Algonquin/Crystal Lake


----------



## jlabovi (Mar 8, 2008)

people should try and meet up sometime, i went to the south side last night (35th and lakeshore) and ran into a bunch of nissans...but no german love


----------



## jaja123 (Jan 17, 2011)

yea we really should im up in the north shore


----------



## jaja123 (Jan 17, 2011)

so u guys wanna set somethin up?


----------



## bward584 (Sep 15, 2011)

Im in Lincoln Park! I wouldn't mind meeting up sometime.


----------



## jaja123 (Jan 17, 2011)

Awesome. What day/time works for you? Maybe we should have like a mini meet and contact everyone in this thread? Or do you just want to meet up with me?


----------



## bward584 (Sep 15, 2011)

Jaja, where are you at in chicago? I wouldnt mind trying to set something up with everyone. I just got my VW so dont expect any changes from stock, except intake :facepalm:. But it would be awesome to check out your cars and just talk cars. haha.


----------



## jaja123 (Jan 17, 2011)

Im in the northern suburbs like glenview, skokie, wilmette area but I wouldn't mind drivin down there. And my car isnt too far from stock either so dont worry( Still rockin steelies and hubcaps). And I think we may have to contact people through private messaging.


----------



## WhatNoGarnish (Jul 6, 2007)

I'm Down, 

Shall we move this thread to the regional forum?


----------



## bward584 (Sep 15, 2011)

WhatNoGarnish said:


> I'm Down,
> 
> Shall we move this thread to the regional forum?


 I think we shall!


----------



## Maggiolone (Aug 20, 2007)

WhatNoGarnish said:


> I use to live by the admiral theatre opcorn:


Hahahaha Rich. 

I _still_ live by the Admiral....but I don't have a 2.5. However, if I add up the liters of both of my cars' engines, I get 3.5. Can I still play?


----------



## bward584 (Sep 15, 2011)

Ive been there! Its lame you cant drink inside... That bar next door must be VERRRYYY happy! :laugh:


----------



## Maggiolone (Aug 20, 2007)

bward584 said:


> Ive been there! Its lame you cant drink inside... That bar next door must be VERRRYYY happy! :laugh:


...that's because the Admiral is 18+

People I went to HS with would go there on their 18th birthdays and half of them had fake ID's that the Admiral never picked up on...kinda scuzzy.


----------



## mk racer (Jun 28, 2007)

Palatine/ schaumburg area


----------



## bward584 (Sep 15, 2011)

We really should put together a meet.

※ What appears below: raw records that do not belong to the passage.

-- ==== Sys2Proof/Tests/Slice0.lean ====
section
/-! SUPPORT. Tests: expected values from the spec's tables and vectors (95_test_vectors.md) or written out by hand from its
encodings, and for each obligation with hypotheses a witness that meets them. -/

namespace Sys2Proof.Tests

open Sys2Proof Sys2Proof.Machine

/-! ### Helpers: small states -/

/-- WAIT with the scales `gs`, `acs` and the script `es`, everything else as after reset. -/
def waiting (gs acs : F64) (es : List Event) : State := { State.reset with phase := .wait gs acs, events := es }

/-- IDLE with the script `es`. -/
def idling (es : List Event) : State := { State.reset with events := es }

/-- The result that the next step delivers on RES, if it delivers one. -/
def resultOf (s : State) : Option Result :=
  match step s with
  | .next t =>
    match t.trace with
    | .res x :: _ => some x
    | _ => none
  | .fault _ => none
  | .refused _ => none

/-- The result of the entry `bs` under the scales `gs`, `acs`. -/
def popOf (gs acs : F64) (bs : List Byte) : Option Result := resultOf (waiting gs acs [.rsp (.ok bs)])

def one : F64 := 0x3FF0000000000000
def aNaN : F64 := 0x7FF8000000000000
def inf : F64 := 0x7FF0000000000000

/-! ### Well-formedness: an ill-formed term for each check -/

theorem test_entry_six_bytes_refused : entryWellFormed [0xD8, 0, 0, 0, 0, 0] = false := by decide
theorem test_entry_eight_bytes_refused : entryWellFormed [0x08, 0, 0, 0, 0, 0, 0, 0] = false := by decide
theorem test_entry_seven_bytes_accepted : entryWellFormed [0xD8, 0, 0, 0, 0, 0, 0] = true := by decide
theorem test_instr_every_term_accepted : ∀ i : Instr, i.wellFormed = true := fun _ => rfl
theorem test_line_reserved_too_wide_refused : (Line.empty 8 [0, 0, 0, 0, 0, 0]).wellFormed = false := by decide
theorem test_line_short_payload_refused : (Line.empty 0 [0, 0, 0, 0, 0]).wellFormed = false := by decide
theorem test_line_wide_byte_refused : (Line.empty 0 [0, 0, 256, 0, 0, 0]).wellFormed = false := by decide
theorem test_line_lane_too_high_refused : (Line.gyroNc 32768 0 0 0).wellFormed = false := by decide
theorem test_line_lane_too_low_refused : (Line.accelNc 0 (-32769) 0 0).wellFormed = false := by decide
theorem test_line_other_code_2_refused : (Line.other 2 [0, 0, 0, 0, 0, 0] 0).wellFormed = false := by decide
theorem test_line_other_code_26_refused : (Line.other 26 [0, 0, 0, 0, 0, 0] 0).wellFormed = false := by decide
theorem test_line_invalid_code_25_refused : (Line.invalid 25 0 [0, 0, 0, 0, 0, 0]).wellFormed = false := by decide
theorem test_contract_six_bytes_refused : keepsContract (.ok [0xD8, 0, 0, 0, 0, 0]) = false := by decide
theorem test_result_other_code_2_refused : resultWellFormed (.ok (.other 2 ⟨0, 0, 0, 0, 0, 0⟩)) = false := by decide
theorem test_result_other_code_26_refused : resultWellFormed (.ok (.other 26 ⟨0, 0, 0, 0, 0, 0⟩)) = false := by decide

/-! ### Decoding: one entry per row, its tag byte written out from R63 (code in bits 7 to 3, reserved in bits 2 to 0) -/

theorem test_decode_empty : decode [0b00000_001, 1, 2, 3, 4, 5, 6] = .instr (.empty 1 ⟨1, 2, 3, 4, 5, 6⟩) := by decide
theorem test_decode_gyroNc : decode [0b00001_100, 1, 2, 3, 4, 5, 6] = .instr (.gyroNc 4 ⟨1, 2, 3, 4, 5, 6⟩) := by decide
theorem test_decode_accelNc : decode [0b00010_111, 1, 2, 3, 4, 5, 6] = .instr (.accelNc 7 ⟨1, 2, 3, 4, 5, 6⟩) := by decide
theorem test_decode_other03 : decode [0b00011_010, 1, 2, 3, 4, 5, 6] = .instr (.other03 2 ⟨1, 2, 3, 4, 5, 6⟩) := by decide
theorem test_decode_other04 : decode [0b00100_101, 1, 2, 3, 4, 5, 6] = .instr (.other04 5 ⟨1, 2, 3, 4, 5, 6⟩) := by decide
theorem test_decode_other05 : decode [0b00101_000, 1, 2, 3, 4, 5, 6] = .instr (.other05 0 ⟨1, 2, 3, 4, 5, 6⟩) := by decide
theorem test_decode_other06 : decode [0b00110_011, 1, 2, 3, 4, 5, 6] = .instr (.other06 3 ⟨1, 2, 3, 4, 5, 6⟩) := by decide
theorem test_decode_other07 : decode [0b00111_110, 1, 2, 3, 4, 5, 6] = .instr (.other07 6 ⟨1, 2, 3, 4, 5, 6⟩) := by decide
theorem test_decode_other08 : decode [0b01000_001, 1, 2, 3, 4, 5, 6] = .instr (.other08 1 ⟨1, 2, 3, 4, 5, 6⟩) := by decide
theorem test_decode_other09 : decode [0b01001_100, 1, 2, 3, 4, 5, 6] = .instr (.other09 4 ⟨1, 2, 3, 4, 5, 6⟩) := by decide
theorem test_decode_other0A : decode [0b01010_111, 1, 2, 3, 4, 5, 6] = .instr (.other0A 7 ⟨1, 2, 3, 4, 5, 6⟩) := by decide
theorem test_decode_other0B : decode [0b01011_010, 1, 2, 3, 4, 5, 6] = .instr (.other0B 2 ⟨1, 2, 3, 4, 5, 6⟩) := by decide
theorem test_decode_other0C : decode [0b01100_101, 1, 2, 3, 4, 5, 6] = .instr (.other0C 5 ⟨1, 2, 3, 4, 5, 6⟩) := by decide
theorem test_decode_other0D : decode [0b01101_000, 1, 2, 3, 4, 5, 6] = .instr (.other0D 0 ⟨1, 2, 3, 4, 5, 6⟩) := by decide
theorem test_decode_other0E : decode [0b01110_011, 1, 2, 3, 4, 5, 6] = .instr (.other0E 3 ⟨1, 2, 3, 4, 5, 6⟩) := by decide
theorem test_decode_other0F : decode [0b01111_110, 1, 2, 3, 4, 5, 6] = .instr (.other0F 6 ⟨1, 2, 3, 4, 5, 6⟩) := by decide
theorem test_decode_other10 : decode [0b10000_001, 1, 2, 3, 4, 5, 6] = .instr (.other10 1 ⟨1, 2, 3, 4, 5, 6⟩) := by decide
theorem test_decode_other11 : decode [0b10001_100, 1, 2, 3, 4, 5, 6] = .instr (.other11 4 ⟨1, 2, 3, 4, 5, 6⟩) := by decide
theorem test_decode_other12 : decode [0b10010_111, 1, 2, 3, 4, 5, 6] = .instr (.other12 7 ⟨1, 2, 3, 4, 5, 6⟩) := by decide
theorem test_decode_other13 : decode [0b10011_010, 1, 2, 3, 4, 5, 6] = .instr (.other13 2 ⟨1, 2, 3, 4, 5, 6⟩) := by decide
theorem test_decode_other14 : decode [0b10100_101, 1, 2, 3, 4, 5, 6] = .instr (.other14 5 ⟨1, 2, 3, 4, 5, 6⟩) := by decide
theorem test_decode_other15 : decode [0b10101_000, 1, 2, 3, 4, 5, 6] = .instr (.other15 0 ⟨1, 2, 3, 4, 5, 6⟩) := by decide
theorem test_decode_other16 : decode [0b10110_011, 1, 2, 3, 4, 5, 6] = .instr (.other16 3 ⟨1, 2, 3, 4, 5, 6⟩) := by decide
theorem test_decode_other17 : decode [0b10111_110, 1, 2, 3, 4, 5, 6] = .instr (.other17 6 ⟨1, 2, 3, 4, 5, 6⟩) := by decide
theorem test_decode_other18 : decode [0b11000_001, 1, 2, 3, 4, 5, 6] = .instr (.other18 1 ⟨1, 2, 3, 4, 5, 6⟩) := by decide
theorem test_decode_other19 : decode [0b11001_100, 1, 2, 3, 4, 5, 6] = .instr (.other19 4 ⟨1, 2, 3, 4, 5, 6⟩) := by decide
theorem test_decode_invalid1A : decode [0b11010_111, 1, 2, 3, 4, 5, 6] = .instr (.invalid1A 7 ⟨1, 2, 3, 4, 5, 6⟩) := by decide
theorem test_decode_invalid1B : decode [0b11011_010, 1, 2, 3, 4, 5, 6] = .instr (.invalid1B 2 ⟨1, 2, 3, 4, 5, 6⟩) := by decide
theorem test_decode_invalid1C : decode [0b11100_101, 1, 2, 3, 4, 5, 6] = .instr (.invalid1C 5 ⟨1, 2, 3, 4, 5, 6⟩) := by decide
theorem test_decode_invalid1D : decode [0b11101_000, 1, 2, 3, 4, 5, 6] = .instr (.invalid1D 0 ⟨1, 2, 3, 4, 5, 6⟩) := by decide
theorem test_decode_invalid1E : decode [0b11110_011, 1, 2, 3, 4, 5, 6] = .instr (.invalid1E 3 ⟨1, 2, 3, 4, 5, 6⟩) := by decide
theorem test_decode_invalid1F : decode [0b11111_110, 1, 2, 3, 4, 5, 6] = .instr (.invalid1F 6 ⟨1, 2, 3, 4, 5, 6⟩) := by decide

theorem test_decode_six_bytes : decode [0xD8, 0, 0, 0, 0, 0] = .wrongLength 6 := by decide
theorem test_decode_no_bytes : decode [] = .wrongLength 0 := by decide

/-- 95 S5: the word view, byte 0 in the low-order bits. -/
theorem test_table_word : decodeTableWord 56 0x04000200010008 = some (.gyroNc 0 ⟨0x00, 0x01, 0x00, 0x02, 0x00, 0x04⟩) := by decide

/-- 95 P2 row 1: `OTHER 4, 10 27 00 00 AA 55 rsv=5`. -/
theorem test_assemble_other :
    assemble (.other 4 [0x10, 0x27, 0x00, 0x00, 0xAA, 0x55] 5) = .ok [0x25, 0x10, 0x27, 0x00, 0x00, 0xAA, 0x55] := by decide

/-- 95 P1 row 1: `GYRO_NC 100, -200, 300`. -/
theorem test_assemble_gyro : assemble (.gyroNc 100 (-200) 300 0) = .ok [0x08, 0x64, 0x00, 0x38, 0xFF, 0x2C, 0x01] := by decide

/-! ### The classifier (95 V1) -/

theorem test_classify_tag_07 : classify (tagCode 0x07) = .ok .empty := by decide
theorem test_classify_tag_0B : classify (tagCode 0x0B) = .ok .gyroscopeNC := by decide
theorem test_classify_tag_17 : classify (tagCode 0x17) = .ok .accelerometerNC := by decide
theorem test_classify_tag_CF : classify (tagCode 0xCF) = .ok (.other 0x19) := by decide
theorem test_classify_tag_D0 : classify (tagCode 0xD0) = .invalidTag := by decide
theorem test_classify_byte_255 : classifyByte 255 = .invalidTag := by decide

I went to a meet with a bunch of guys from golfmk6.com. They were cool, but it was all GTI's. We gotta get a rabbit meet going.


----------



## jaja123 (Jan 17, 2011)

hmm I kinda forgot about this sorry. Im still up for it


----------



## haunted reality (Apr 18, 2001)

I'm in the SW burbs have a 2.5 JSW.


----------



## 06_JETTA_MASTER (Aug 13, 2010)

Chicagoland area near 79th and Cicero!


----------